The majority of empirical approaches to landslide monitoring rely on the statistical evaluation of past rainfall conditions that triggered instability [4]. The geomechanical rationale underlying this approach is that the groundwater conditions responsible for failure, such as the transient loss of apparent cohesion are intrinsically linked to infiltration rates, antecedent moisture content, rainfall history, and site-specific soil characteristics [5]. Consequently, these studies aim to formulate mathematical boundaries that represent the minimum rainfall conditions known to have triggered historical landslides [6]. In this context, a rainfall threshold defines the lower boundary of precipitation below which slope failure is assumed not to initiate. Unlike typical thresholds that feature both minimum and maximum boundaries, defining an upper threshold for rainfall-induced landslides is impractical, as slope failure can occur at any extreme above the minimum limit.

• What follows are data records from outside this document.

/-! ### setDt -/

@[simp] theorem State.setDt_mem (s : State) (b : Byte) : (s.setDt b).mem = s.mem := rfl
@[simp] theorem State.setDt_v (s : State) (b : Byte) : (s.setDt b).v = s.v := rfl
@[simp] theorem State.setDt_i (s : State) (b : Byte) : (s.setDt b).i = s.i := rfl
@[simp] theorem State.setDt_pc (s : State) (b : Byte) : (s.setDt b).pc = s.pc := rfl
@[simp] theorem State.setDt_stack (s : State) (b : Byte) : (s.setDt b).stack = s.stack := rfl
@[simp] theorem State.setDt_dt (s : State) (b : Byte) : (s.setDt b).dt = b := rfl
@[simp] theorem State.setDt_st (s : State) (b : Byte) : (s.setDt b).st = s.st := rfl
@[simp] theorem State.setDt_fb (s : State) (b : Byte) : (s.setDt b).fb = s.fb := rfl
@[simp] theorem State.setDt_run (s : State) (b : Byte) : (s.setDt b).run = s.run := rfl
@[simp] theorem State.setDt_prevKeys (s : State) (b : Byte) : (s.setDt b).prevKeys = s.prevKeys := rfl
@[simp] theorem State.setDt_image (s : State) (b : Byte) : (s.setDt b).image = s.image := rfl
@[simp] theorem State.setDt_cfg (s : State) (b : Byte) : (s.setDt b).cfg = s.cfg := rfl
@[simp] theorem State.setDt_keys (s : State) (b : Byte) : (s.setDt b).keys = s.keys := rfl
@[simp] theorem State.setDt_rnd (s : State) (b : Byte) : (s.setDt b).rnd = s.rnd := rfl
@[simp] theorem State.setDt_result (s : State) (b : Byte) : (s.setDt b).result = s.result := rfl
@[simp] theorem State.setDt_pending (s : State) (b : Byte) : (s.setDt b).pending = s.pending := rfl
@[simp] theorem State.setDt_draws (s : State) (b : Byte) : (s.setDt b).draws = s.draws := rfl
@[simp] theorem State.setDt_readV (s : State) (b : Byte) (y : Reg) : (s.setDt b).readV y = s.readV y := rfl
@[simp] theorem State.setDt_readAddr (s : State) (b : Byte) (q : Nat) : (s.setDt b).readAddr q = s.readAddr q := rfl
@[simp] theorem State.setDt_readByte (s : State) (b : Byte) (p q : Nat) : (s.setDt b).readByte p q = s.readByte p q := rfl

/-! ### setSt -/

@[simp] theorem State.setSt_mem (s : State) (b : Byte) : (s.setSt b).mem = s.mem := rfl
@[simp] theorem State.setSt_v (s : State) (b : Byte) : (s.setSt b).v = s.v := rfl
@[simp] theorem State.setSt_i (s : State) (b : Byte) : (s.setSt b).i = s.i := rfl
@[simp] theorem State.setSt_pc (s : State) (b : Byte) : (s.setSt b).pc = s.pc := rfl
@[simp] theorem State.setSt_stack (s : State) (b : Byte) : (s.setSt b).stack = s.stack := rfl
@[simp] theorem State.setSt_dt (s : State) (b : Byte) : (s.setSt b).dt = s.dt := rfl
@[simp] theorem State.setSt_st (s : State) (b : Byte) : (s.setSt b).st = b := rfl
@[simp] theorem State.setSt_fb (s : State) (b : Byte) : (s.setSt b).fb = s.fb := rfl
@[simp] theorem State.setSt_run (s : State) (b : Byte) : (s.setSt b).run = s.run := rfl
@[simp] theorem State.setSt_prevKeys (s : State) (b : Byte) : (s.setSt b).prevKeys = s.prevKeys := rfl
@[simp] theorem State.setSt_image (s : State) (b : Byte) : (s.setSt b).image = s.image := rfl
@[simp] theorem State.setSt_cfg (s : State) (b : Byte) : (s.setSt b).cfg = s.cfg := rfl
@[simp] theorem State.setSt_keys (s : State) (b : Byte) : (s.setSt b).keys = s.keys := rfl
@[simp] theorem State.setSt_rnd (s : State) (b : Byte) : (s.setSt b).rnd = s.rnd := rfl
@[simp] theorem State.setSt_result (s : State) (b : Byte) : (s.setSt b).result = s.result := rfl
@[simp] theorem State.setSt_pending (s : State) (b : Byte) : (s.setSt b).pending = s.pending := rfl
@[simp] theorem State.setSt_draws (s : State) (b : Byte) : (s.setSt b).draws = s.draws := rfl
@[simp] theorem State.setSt_readV (s : State) (b : Byte) (y : Reg) : (s.setSt b).readV y = s.readV y := rfl
@[simp] theorem State.setSt_readAddr (s : State) (b : Byte) (q : Nat) : (s.setSt b).readAddr q = s.readAddr q := rfl
@[simp] theorem State.setSt_readByte (s : State) (b : Byte) (p q : Nat) : (s.setSt b).readByte p q = s.readByte p q := rfl

/-! ### setFb -/

@[simp] theorem State.setFb_mem (s : State) (f : Framebuffer) : (s.setFb f).mem = s.mem := rfl
@[simp] theorem State.setFb_v (s : State) (f : Framebuffer) : (s.setFb f).v = s.v := rfl
@[simp] theorem State.setFb_i (s : State) (f : Framebuffer) : (s.setFb f).i = s.i := rfl
@[simp] theorem State.setFb_pc (s : State) (f : Framebuffer) : (s.setFb f).pc = s.pc := rfl
@[simp] theorem State.setFb_stack (s : State) (f : Framebuffer) : (s.setFb f).stack = s.stack := rfl
@[simp] theorem State.setFb_dt (s : State) (f : Framebuffer) : (s.setFb f).dt = s.dt := rfl
@[simp] theorem State.setFb_st (s : State) (f : Framebuffer) : (s.setFb f).st = s.st := rfl
@[simp] theorem State.setFb_fb (s : State) (f : Framebuffer) : (s.setFb f).fb = f := rfl
@[simp] theorem State.setFb_run (s : State) (f : Framebuffer) : (s.setFb f).run = s.run := rfl
@[simp] theorem State.setFb_prevKeys (s : State) (f : Framebuffer) : (s.setFb f).prevKeys = s.prevKeys := rfl
@[simp] theorem State.setFb_image (s : State) (f : Framebuffer) : (s.setFb f).image = s.image := rfl
@[simp] theorem State.setFb_cfg (s : State) (f : Framebuffer) : (s.setFb f).cfg = s.cfg := rfl
@[simp] theorem State.setFb_keys (s : State) (f : Framebuffer) : (s.setFb f).keys = s.keys := rfl
@[simp] theorem State.setFb_rnd (s : State) (f : Framebuffer) : (s.setFb f).rnd = s.rnd := rfl
@[simp] theorem State.setFb_result (s : State) (f : Framebuffer) : (s.setFb f).result = s.result := rfl
@[simp] theorem State.setFb_pending (s : State) (f : Framebuffer) : (s.setFb f).pending = s.pending := rfl
@[simp] theorem State.setFb_draws (s : State) (f : Framebuffer) : (s.setFb f).draws = s.draws := rfl
@[simp] theorem State.setFb_readV (s : State) (f : Framebuffer) (y : Reg) : (s.setFb f).readV y = s.readV y := rfl
@[simp] theorem State.setFb_readAddr (s : State) (f : Framebuffer) (q : Nat) : (s.setFb f).readAddr q = s.readAddr q := rfl
@[simp] theorem State.setFb_readByte (s : State) (f : Framebuffer) (p q : Nat) : (s.setFb f).readByte p q = s.readByte p q := rfl

/-! ### setRun -/

@[simp] theorem State.setRun_mem (s : State) (r : RunState) : (s.setRun r).mem = s.mem := rfl
@[simp] theorem State.setRun_v (s : State) (r : RunState) : (s.setRun r).v = s.v := rfl
@[simp] theorem State.setRun_i (s : State) (r : RunState) : (s.setRun r).i = s.i := rfl
@[simp] theorem State.setRun_pc (s : State) (r : RunState) : (s.setRun r).pc = s.pc := rfl
@[simp] theorem State.setRun_stack (s : State) (r : RunState) : (s.setRun r).stack = s.stack := rfl
@[simp] theorem State.setRun_dt (s : State) (r : RunState) : (s.setRun r).dt = s.dt := rfl
@[simp] theorem State.setRun_st (s : State) (r : RunState) : (s.setRun r).st = s.st := rfl
@[simp] theorem State.setRun_fb (s : State) (r : RunState) : (s.setRun r).fb = s.fb := rfl
@[simp] theorem State.setRun_run (s : State) (r : RunState) : (s.setRun r).run = r := rfl
@[simp] theorem State.setRun_prevKeys (s : State) (r : RunState) : (s.setRun r).prevKeys = s.prevKeys := rfl
@[simp] theorem State.setRun_image (s : State) (r : RunState) : (s.setRun r).image = s.image := rfl
@[simp] theorem State.setRun_cfg (s : State) (r : RunState) : (s.setRun r).cfg = s.cfg := rfl
@[simp] theorem State.setRun_keys (s : State) (r : RunState) : (s.setRun r).keys = s.keys := rfl
@[simp] theorem State.setRun_rnd (s : State) (r : RunState) : (s.setRun r).rnd = s.rnd := rfl
@[simp] theorem State.setRun_result (s : State) (r : RunState) : (s.setRun r).result = s.result := rfl
@[simp] theorem State.setRun_pending (s : State) (r : RunState) : (s.setRun r).pending = s.pending := rfl
@[simp] theorem State.setRun_draws (s : State) (r : RunState) : (s.setRun r).draws = s.draws := rfl
@[simp] theorem State.setRun_readV (s : State) (r : RunState) (y : Reg) : (s.setRun r).readV y = s.readV y := rfl
@[simp] theorem State.setRun_readAddr (s : State) (r : RunState) (q : Nat) : (s.setRun r).readAddr q = s.readAddr q := rfl
@[simp] theorem State.setRun_readByte (s : State) (r : RunState) (p q : Nat) : (s.setRun r).readByte p q = s.readByte p q := rfl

Despite extensive global research into rainfall thresholds for landslide initiation, there remains a notable gap in the Australian context, with the exception of a recent regional study focused on northern New South Wales (NSW) [7]. Addressing this critical gap, the current study establishes specific rainfall thresholds for South-East Queensland (SEQ). SEQ is highly susceptible to rainfall-induced landslides, receiving approximately 1050 mm of mean annual rainfall, heavily weighted by 415 mm of reliable summer precipitation (December to February). This seasonal concentration of extreme rainfall frequently leads to slope failures. Notably, severe torrential rains during the 2010–2011 summer resulted in widespread landslides, leading to the declaration of much of the state as a disaster zone [8].

Developing predictive capabilities for SEQ is therefore of high socioeconomic importance. However, the complex interactions between rainfall characteristics and slope conditions in this region require further study to confidently establish robust thresholds. This research determines regional intensity-duration (I-D) thresholds, antecedent thresholds, and normalised thresholds utilising a database of 104 historical landslide events recorded across SEQ between 1974 and 2018.

Rainfall intensity-duration (I-D) thresholds are the most prevalent metric used in the literature [9,10], generally taking the mathematical form:

$$I=c+\alpha D^{\beta }$$

(1)

Where I is the mean rainfall intensity, D is the rainfall duration, and c ≥ 0, α, and β are empirical parameters. In this study, the parameters were calibrated over a duration range of 0.3 to 383 h, and intensities ranging from 0.1 to 36 mm/h. Aligning with standard methodologies, c = 0 was adopted, reducing the relationship to a simple power law I = $\alpha D^{\beta }$). Global parameter reviews typically find β ranging between -2.00 and -0.19, and α ranging from 4.00 to 176.40 [5].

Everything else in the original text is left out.